Plasmodesmata are plasma membrane‐lined pores that span the adjoining walls of plant cells. They permit the intercellular passage of molecules and signals and play a central role in plant physiology and development. Evidence suggests that small molecules can pass from cell to cell by passive diffusion and that this is controlled by regulation of the pore itself. This contributes to processes such as the transport of sugars between cells and tissues. Many endogenous plant proteins and ribonucleic acid (RNA)‐based signals also utilise plasmodesmata for cell‐to‐cell and long‐distance movement. Recent data suggests that plasmodesmata are tightly controlled during development and in response to environmental changes. There is increasing evidence that this regulation is controlled by proteins that have specific plasmodesmata‐associated functions in stimulus perception and signalling. In addition, many viruses exploit plasmodesmata for cell‐to‐cell spread during infection and their encoded viral movement proteins manipulate the pores to facilitate this process.

Key Concepts

  • Plant cells are connected to each other by cytoplasmic bridges called plasmodesmata. The continuous interconnected cytoplasm in plants is referred to as the symplasm.
  • A tube of endoplasmic reticulum passes through plasmodesmata and connects the endoplasmic reticulum of neighbouring cells, thus providing endomembrane continuity between cells.
  • Primary plasmodesmata are formed at cytokinesis when strands of endoplasmic reticulum are trapped between fusing vesicles in the developing cell wall.
  • Secondary plasmodesmata are formed across existing cell walls, including those at graft unions, and usually arise immediately adjacent to existing plasmodesmata.
  • Molecules smaller than the size exclusion limit (SEL) of plasmodesmata are able to move freely through the cytoplasmic channel of plasmodesmata by simple diffusion.
  • The SEL of plasmodesmata may increase or decrease to allow changes in plasmodesmatal conductance.
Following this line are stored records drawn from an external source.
-- ==== Sys2Proof/Machine/Axis.lean ====
section
/-! DEFINITION. The axis controller (chapter 7) with held moves (R148, R149): moves, the motion arithmetic, steps, stops,
homing and slip. -/

namespace Sys2Proof.Machine

/-! ### What the show engine and the interlock table are told (R143) -/

/-- A player awaits its move on an axis (R52). -/
def Player.awaits (x : Player) (a : AxisId) : Bool :=
  x.awaited == some a && (x.reason == none || x.reason == some .await)

/-- The awaited move of a player on an axis has ended (R52). -/
def State.awaitedEnded (s : State) (p : PlayerId) (a : AxisId) : State :=
  if (s.player p).awaits a then s.modPlayer p fun x => { x with awaitOver := true } else s

/-- The axis's pending-move slot holds a move of the player. -/
def Axis.slotOf (x : Axis) (p : PlayerId) : Bool :=
  match x.slot with
  | some m => m.owner == .player p
  | none => false

/-- A motion of the axis has ended: the awaited move of a player ends, unless it still waits in the slot (R52). -/
def State.motionEnded (s : State) (a : AxisId) : State :=
  allPlayers.foldl (fun s p => if (s.axis a).slotOf p then s else s.awaitedEnded p a) s

/-- An unclaimed axis came to be IDLE with an empty slot, or became UNHOMED: an admission attempt (R40, R143). -/
def State.oweIfFree (s : State) (a : AxisId) : State :=
  let x := s.axis a
  if x.claim.isNone && (x.free || x.state == .unhomed) then s.oweAttempt else s

/-! ### The pending-move slot (R126, R127, R148, R149) -/

/-- The owner of a move is told that it has left its slot without starting. -/
def State.moveDropped (s : State) (a : AxisId) (owner : MoveOwner) : State :=
  let s1 := match owner with
    | .player p => s.awaitedEnded p a
    | .service => s
  (s1.oweIfFree a).oweReeval

/-- The pending move, if any, is discarded (R126). -/
def State.discardMove (s : State) (a : AxisId) (reason : DiscardReason) : State :=
  match (s.axis a).slot with
  | none => s
  | some m =>
    let s1 := (s.modAxis a fun x => { x with slot := none }).report .moveDiscarded (some (.axis a.val))
      (some m.owner.code) (some reason.code)
    (s1.countAxis fun c => { c with movesDiscarded := sat32 c.movesDiscarded }).moveDropped a m.owner

/-- A held move is abandoned at the end of its hold (R149). -/
def State.abandonMove (s : State) (a : AxisId) (m : PendingMove) : State :=
  let s1 := (s.modAxis a fun x => { x with slot := none }).report .interlockTimeout (some (.axis a.val))
    (some m.owner.code) (some m.target)
  (s1.countStage fun c => { c with interlockTimeouts := sat32 c.interlockTimeouts }).moveDropped a m.owner

/-- A pending move is ready to start (R127). -/
def State.ready (s : State) (a : AxisId) (m : PendingMove) : Bool :=
  m.due ≤ s.time.stageTime && (s.axis a).state == .idle && s.stage.mode != .halted &&
  (m.owner != .service || (s.stage.mode == .manual && (s.axis a).claim.isNone))

/-- A move arrives (R130). -/
def State.arrive (s : State) (a : AxisId) : State :=
  let s1 := s.modAxis a fun x =>
    { x with velocity := 0, stepAccumulator := 0, speedRemainder := 0, lastAction := .none, state := .idle, burst := none }
  let x := s1.axis a
  let s2 := (s1.report .axisArrived (some (.axis a.val)) (some x.position) (some (boolCode x.clamped))).countAxis
    fun c => { c with arrivals := sat32 c.arrivals, clamped := if x.clamped then sat32 c.clamped else c.clamped }
  (((s2.motionEnded a).oweReeval).oweTest a).oweIfFree a

/-- The direction from one position to another; `none` when they are equal. -/
def directionTo (start target : Int) : Option Direction :=
  if start < target then some .positive else if target < start then some .negative else none
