-- ==== Sys2Proof/Machine/StoreImage.lean ====
section
/-! DEFINITION. The stored formats (R197, R198): the images of the directory, table and setup pages, and what a page that
LOADING reads gives (R32, R78, R122, R125, R145, R177, R179). -/

namespace Sys2Proof.Machine

/-! ### Pages with a page check (R198) -/

/-- The sum of the bytes of a list. -/
def sumBytes : List Byte → Nat
  | [] => 0
  | b :: bs => b.toNat + sumBytes bs

/-- The page check of the first 510 bytes (R198). -/
def pageCheck (body : List Byte) : Nat := 65535 - sumBytes body % 65536

/-- A list of bytes cut or filled with 0xFF to a length. -/
def padTo (n : Nat) (bs : List Byte) : List Byte := (bs ++ List.replicate n 0xFF#8).take n

/-- A page of given contents, ended by its page check. -/
def sealPage (body : List Byte) : List Byte := padTo 510 body ++ le 2 (pageCheck (padTo 510 body))

/-- A page that LOADING reads passes: it is not cut, and its check matches (R179, R181). A blank page fails its check. -/
def pagePasses (n : Nvm) (p : Nat) : Bool :=
  (if h : p < 512 then n.cut[p] == none else false) &&
  ofLe (n.bytes (512 * p + 510) 2) == pageCheck (n.bytes (512 * p) 510)

/-! ### The directory (R170, R198) -/

/-- The directory page of a programme. -/
def dirPage (g : ProgId) : Nat := if g.val < 32 then 1 else 2

/-- The programmes of a directory page. -/
def progsOfPage (page : Nat) : List ProgId := allProgs.filter fun g => dirPage g == page

/-- The 12 bytes of a directory entry; those of an EMPTY entry are free but for the first, which is not 0x01 (log 16). -/
def dirBytes (v : Option Version) : List Byte :=
  match v with
  | some v =>
    [1#8] ++ u16 v.version ++ u16 v.firstPage ++ u8 v.pageCount ++ u16 v.cueCount ++ [v.axisMask] ++ u8 v.priority ++
    u16 v.latestStart
  | none =>
    (if Config.emptyEntryByte 0 = 1#8 then 0#8 else Config.emptyEntryByte 0) ::
    (List.range 11).map fun k => Config.emptyEntryByte (k + 1)

/-- The image of a directory page: the live versions of its entries (R174). -/
def State.dirImage (s : State) (page : Nat) : List Byte :=
  sealPage ((progsOfPage page).flatMap fun g => dirBytes (s.live? g))

/-- A version's fields lie in their ranges, and its pages in the store (R170, R179). -/
def Version.inRange (v : Version) : Bool :=
  1 ≤ v.version && v.version ≤ 65535 && 8 ≤ v.firstPage && 1 ≤ v.cueCount && v.cueCount ≤ 4092 && v.priority ≤ 7 &&
  v.latestStart ≤ 600 && v.pageCount == pagesOfCues v.cueCount && v.firstPage + v.pageCount ≤ 512

/-- The pages of two versions overlap. -/
def Version.overlaps (v w : Version) : Bool :=
  v.firstPage < w.firstPage + w.pageCount && w.firstPage < v.firstPage + v.pageCount

/-- The version a stored entry gives, if it is marked live. -/
def storedVersion? (b : List Byte) : Option Version :=
  if byteAt b 0 = 1#8 then
    some { version := at2 b 1, firstPage := at2 b 3, pageCount := at1 b 5, cueCount := at2 b 6, axisMask := byteAt b 8,
           priority := at1 b 9, latestStart := at2 b 10, references := 0 }
  else none

/-- One entry of a directory page is taken (R179). -/
def State.loadDirEntry (s : State) (g : ProgId) : State :=
  match storedVersion? (s.store.nvm.bytes (512 * dirPage g + 12 * (g.val % 32)) 12) with
  | none => s
  | some v =>
    if v.inRange && allProgs.all (fun h => g.val ≤ h.val || (match s.live? h with | some w => !v.overlaps w | none => true))
    then s.modDir g fun _ => { live := some v, retiring := none }
    else s.modStore fun t => { t with dirFault := true }

/-- A directory page is delivered (R179). -/
def State.loadDirectory (s : State) (page : Nat) : State :=
  if pagePasses s.store.nvm page then (progsOfPage page).foldl State.loadDirEntry s
  else s.modStore fun t => { t with dirFault := true }

/-! ### The calendar pages (R32, R198) -/

/-- The 12 bits a calendar page keeps of a window bound (log 10). -/
def window12 (n : Nat) : Nat := if n < 4096 then n else (Config.packedWindow n).toNat

/-- The 15 bytes of a calendar entry. -/
def calBytes (e : CalendarEntry) : List Byte :=
  u8 (boolCode e.enabled + 2 * e.kind.code + 8 * e.silent.code + 16 * (e.priority % 8)) ++ u8 e.programme ++ u8 e.hour ++
  u8 e.minute ++ u8 e.hourlyMinute ++ u8 e.firstHour ++ u8 e.lastHour ++ u16 e.interval ++
  le 3 (window12 e.windowFirst + 4096 * window12 e.windowLast) ++ [e.weekdays] ++ le 2 e.seasons.toNat

/-- The calendar entry 15 stored bytes give: disabled when a field is out of range (R32). -/
def storedCalendar (b : List Byte) : CalendarEntry :=
  let f := at1 b 0
  let w := at2 b 9 + 65536 * at1 b 11
  let e : CalendarEntry :=
    { enabled := f % 2 == 1, programme := at1 b 1, kind := calendarKindOf (f / 2 % 4), hour := at1 b 2, minute := at1 b 3,
      hourlyMinute := at1 b 4, firstHour := at1 b 5, lastHour := at1 b 6, interval := at2 b 7, windowFirst := w % 4096,
      windowLast := w / 4096, weekdays := byteAt b 12 &&& 0x7F#8, seasons := half b 13, priority := f / 16 % 8,
      silent := if f / 8 % 2 == 1 then .skip else .play }
  { e with enabled := e.enabled && e.inRange }

/-- The 7 bytes of a season entry. -/
def seasonBytes (e : SeasonEntry) : List Byte :=
  flag e.enabled ++ u8 e.startMonth ++ u8 e.startDay ++ u8 e.endMonth ++ u8 e.endDay ++ u8 e.seasonId ++ u8 e.rank

/-- The season entry 7 stored bytes give (R32). -/
def storedSeason (b : List Byte) : SeasonEntry :=
  let e : SeasonEntry :=
    { enabled := false, startMonth := at1 b 1, startDay := at1 b 2, endMonth := at1 b 3, endDay := at1 b 4,
      seasonId := at1 b 5, rank := at1 b 6 }
  { e with enabled := flagOf (byteAt b 0) == some true && e.inRange }

/-! ### Profiles and interlocks (R125, R145, R198) -/

def profileBytes (p : Profile) : List Byte := u16 p.maxSpeed ++ u32 p.acceleration ++ u32 p.deceleration

/-- The profile 10 stored bytes give (R125). -/
def storedProfile (b : List Byte) : Profile :=
  let p := ProfilePayload.profile (profileOf b)
  if p.inRange then p else Profile.blank

def interlockBytes (e : Interlock) : List Byte :=
  flag e.enabled ++ u8 e.guarded ++ i16 e.safeLow ++ i16 e.safeHigh ++ u8 e.condition ++ i16 e.windowLow ++
  i16 e.windowHigh

/-- The interlock entry 11 stored bytes give (R145). -/
def storedInterlock (b : List Byte) : Interlock :=
  let p := interlockOf b
  let e := InterlockPayload.entry p false
  { e with enabled := flagOf p.enabled == some true && e.wellFormed }

/-! ### Bells and axes (R78, R122, R198) -/

/-- The 12 bytes of a bell; FAULTED is stored as IN_SERVICE (R78). -/
def bellBytes (b : Bell) : List Byte :=
  u8 (if b.state = .disabled then BellState.disabled.code else BellState.inService.code) ++ u16 b.driveMin ++
  u16 b.driveMax ++ u16 b.recover ++ u16 b.flightInit ++ u8 b.velocityCap ++ b.outputPolarity.bytes Polarity.code ++
  b.contactPolarity.bytes Polarity.code

/-- The bell 12 stored bytes give, over the record that keeps its other fields (R78). -/
def storedBell (b : List Byte) (x : Bell) : Bell :=
  let p := bellOf b
  let y := { BellPayload.apply p .disabled x with launched := 0 }
  if y.inRange then { y with state := (bellStateOf p.state).getD .disabled } else y

/-- The 22 bytes of an axis configuration. -/
def axisBytes (c : AxisConfig) : List Byte :=
  flag c.enabled ++ i16 c.softLow ++ i16 c.softHigh ++ i16 c.home ++ c.homeDirection.bytes Direction.code ++
  u16 c.homeSpeed ++ u16 c.searchTravel ++ u8 c.slipTolerance ++ u32 c.emergencyDeceleration ++
  c.stepPolarity.bytes Polarity.code ++ c.directionPolarity.bytes DirectionPolarity.code ++
  c.pinMode.bytes PinMode.code ++ c.pullUp.bytes boolCode ++ c.switchActive.bytes Level.code

/-- The configuration 22 stored bytes give (R122). -/
def storedAxis (b : List Byte) : AxisConfig :=
  let p := axisOf b
  let c := AxisPayload.config p false
  { c with enabled := flagOf p.enabled == some true && c.wellFormed }

/-- An axis takes a configuration at the delivery of page 7 (R122). -/
def State.deliverAxis (s : State) (c : AxisConfig) (a : AxisId) : State :=
  s.modAxis a fun x => { x with config := c, state := if c.enabled then .unhomed else .disabled }

/-! ### Delivery of the table pages (R179) -/

/-- What entry `k` of size `size`, from an offset on a page, gives; the blank record on a page that failed. -/
def State.storedOr {α : Type} (s : State) (ok : Bool) (blank : α) (f : List Byte → α) (page offset size k : Nat) : α :=
  if ok then f (s.store.nvm.bytes (512 * page + offset + size * k) size) else blank

def State.loadCalendarEntry (s : State) (page : Nat) (ok : Bool) (k : CalId) : State :=
  let e := s.storedOr ok CalendarEntry.blank storedCalendar page 0 15 (k.val % 32)
  if k.val / 32 + 3 = page then s.modCalendar fun c => { c with entries := c.entries.set k e } else s

def State.loadSeason (s : State) (ok : Bool) (k : SeasonId) : State :=
  let e := s.storedOr ok SeasonEntry.blank storedSeason 5 0 7 k.val
  s.modCalendar fun c => { c with seasons := c.seasons.set k e }

def State.loadProfile (s : State) (ok : Bool) (k : ProfileId) : State :=
  let e := s.storedOr ok Profile.blank storedProfile 6 0 10 k.val
  s.modAxes fun x => { x with profiles := x.profiles.set k e }

def State.loadInterlock (s : State) (ok : Bool) (k : InterlockId) : State :=
  let e := s.storedOr ok Interlock.blank storedInterlock 6 160 11 k.val
  s.modAxes fun x => { x with interlocks := x.interlocks.set k e }

def State.loadBell (s : State) (ok : Bool) (b : BellId) : State :=
  s.modBell b fun x => s.storedOr ok Bell.blank (fun bs => storedBell bs x) 7 0 12 b.val

def State.loadAxis (s : State) (ok : Bool) (a : AxisId) : State :=
  s.deliverAxis (s.storedOr ok AxisConfig.blank storedAxis 7 288 22 a.val) a

/-- A table page is delivered to its blocks; a page that is blank or fails its check is delivered as blank (R179). -/
def State.loadTable (s : State) (page : Nat) : State :=
  let ok := pagePasses s.store.nvm page
  let s0 := if ok then s else s.modStore fun t => { t with tableFault := true }
  match page with
  | 3 | 4 => allCals.foldl (fun s k => s.loadCalendarEntry page ok k) s0
  | 5 => allSeasons.foldl (fun s k => s.loadSeason ok k) s0
  | 6 => allInterlocks.foldl (fun s k => s.loadInterlock ok k) (allProfiles.foldl (fun s k => s.loadProfile ok k) s0)
  | 7 =>
    (allAxes.foldl (fun s a => s.loadAxis ok a) (allBells.foldl (fun s b => s.loadBell ok b) s0)).modHammerDrive
      fun h => { h with outputsOn := true }
  | _ => s0

/-- The image of a table page (R176, R198). -/
def State.tableImage (s : State) (page : Nat) : List Byte :=
  sealPage (match page with
    | 3 | 4 => (allCals.filter fun k => k.val / 32 + 3 == page).flatMap fun k => calBytes s.calendar.entries[k]
    | 5 => allSeasons.flatMap fun k => seasonBytes s.calendar.seasons[k]
    | 6 => (allProfiles.flatMap fun k => profileBytes s.axes.profiles[k]) ++
           (allInterlocks.flatMap fun k => interlockBytes s.axes.interlocks[k])
    | 7 => (allBells.flatMap fun b => bellBytes (s.bell b)) ++ (allAxes.flatMap fun a => axisBytes (s.axis a).config)
    | _ => [])

/-! ### The setup record (R177, R198) -/

/-- The fields of the setup record with its ports' fields, as WRITE_SETUP carries them. -/
def SetupPayload.default : SetupPayload :=
  { venueAddress := 0x30#8, programmeAddress := 0x31#8, serviceAddress := 0x32#8, venueHold := 0#8, programmeHold := 0#8,
    serviceHold := 0#8, driveSlots := 4#8, slipAllowance := 15#8, holdTimeout := 30#8, freezeLimit := 10#8,
    autoHome := 1#8, protection := 0#16 }

/-- A one-byte field with its complement after it (R198). -/
def paired (b : Byte) : List Byte := [b, ~~~b]

/-- The image of page 0: each field and its complement; the rest is free (R178, R198, log 16). -/
def SetupPayload.image (p : SetupPayload) : List Byte :=
  paired p.venueAddress ++ paired p.programmeAddress ++ paired p.serviceAddress ++ paired p.venueHold ++
  paired p.programmeHold ++ paired p.serviceHold ++ paired p.driveSlots ++ paired p.slipAllowance ++
  paired p.holdTimeout ++ paired p.freezeLimit ++ paired p.autoHome ++ le 2 p.protection.toNat ++
  le 2 (~~~p.protection).toNat ++ (List.range 486).map fun k => Config.setupFill (k + 26)

/-- A stored one-byte field, unless its complement does not match or it lies outside its range (R177). -/
def storedField? (b : List Byte) (k low high : Nat) : Option Byte :=
  if byteAt b (k + 1) = ~~~(byteAt b k) ∧ low ≤ at1 b k ∧ at1 b k ≤ high then some (byteAt b k) else none

/-- The stored protection mask, which takes any value (R177). -/
def storedMask? (b : List Byte) : Option Half := if half b 24 = ~~~(half b 22) then some (half b 22) else none

/-- The setup record read from page 0, and whether a field took its default (R177). -/
def storedSetup (b : List Byte) : SetupPayload × Bool :=
  let f (k low high : Nat) := storedField? b k low high
  let d := SetupPayload.default
  ({ venueAddress := (f 0 0x08 0x77).getD d.venueAddress, programmeAddress := (f 2 0x08 0x77).getD d.programmeAddress,
     serviceAddress := (f 4 0x08 0x77).getD d.serviceAddress, venueHold := (f 6 0 1).getD d.venueHold,
     programmeHold := (f 8 0 1).getD d.programmeHold, serviceHold := (f 10 0 1).getD d.serviceHold,
     driveSlots := (f 12 1 6).getD d.driveSlots, slipAllowance := (f 14 0 30).getD d.slipAllowance,
     holdTimeout := (f 16 1 255).getD d.holdTimeout, freezeLimit := (f 18 1 60).getD d.freezeLimit,
     autoHome := (f 20 0 1).getD d.autoHome, protection := (storedMask? b).getD d.protection },
   !((f 0 0x08 0x77).isSome && (f 2 0x08 0x77).isSome && (f 4 0x08 0x77).isSome && (f 6 0 1).isSome && (f 8 0 1).isSome &&
     (f 10 0 1).isSome && (f 12 1 6).isSome && (f 14 0 30).isSome && (f 16 1 255).isSome && (f 18 1 60).isSome &&
     (f 20 0 1).isSome && (storedMask? b).isSome))

/-- Step 1 of LOADING: the setup record is checked and its values handed to their blocks (R107, R177, R179, R183). A page
0 cut by a main reset always counts as failing (R181). -/
def State.loadSetup (s : State) : State :=
  let r := storedSetup (s.store.nvm.bytes 0 26)
  let p := r.1
  let s1 := s.modStore fun t =>
    { t with
      setupFault := r.2 || t.nvm.cut[0] != none,
      setup := { driveSlots := p.driveSlots.toNat, slipAllowance := p.slipAllowance.toNat,
                 holdTimeout := p.holdTimeout.toNat, freezeLimit := p.freezeLimit.toNat, autoHome := p.autoHome == 1#8,
                 protection := p.protection } }
  let s2 := s1.modHammerDrive fun h => { h with slots := List.replicate p.driveSlots.toNat none }
  let take (s : State) (q : PortId) (addr hold : Byte) : State :=
    s.modPort q fun c => { c with address := addr.toNat, clockHold := hold == 1#8, present := true }
  take (take (take s2 .venue p.venueAddress p.venueHold) .programme p.programmeAddress p.programmeHold) .service
    p.serviceAddress p.serviceHold

end Sys2Proof.Machine
end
This may occur under different conditions, for example, in response to intracellular factors such as cytoplasmic calcium levels or pathogen perception.
  • Some endogenous proteins and some movement proteins encoded by plant viruses are able to increase the SEL of plasmodesmata to facilitate their own passage into neighbouring cells. This enables these proteins to function in cells in which they are not normally expressed.
  • Groups of cells may be connected by plasmodesmata that share an SEL different to that of neighbouring cells. These regions of cells are called symplasmic domains.
  • Some proteins and RNA molecules pass into the plant's translocation stream and move over long distances. These macromolecules traffic through the plasmodesmata that join sieve elements (SE) and companion cells within the phloem. These macromolecules may have a site of action distant to their site of expression and synthesis.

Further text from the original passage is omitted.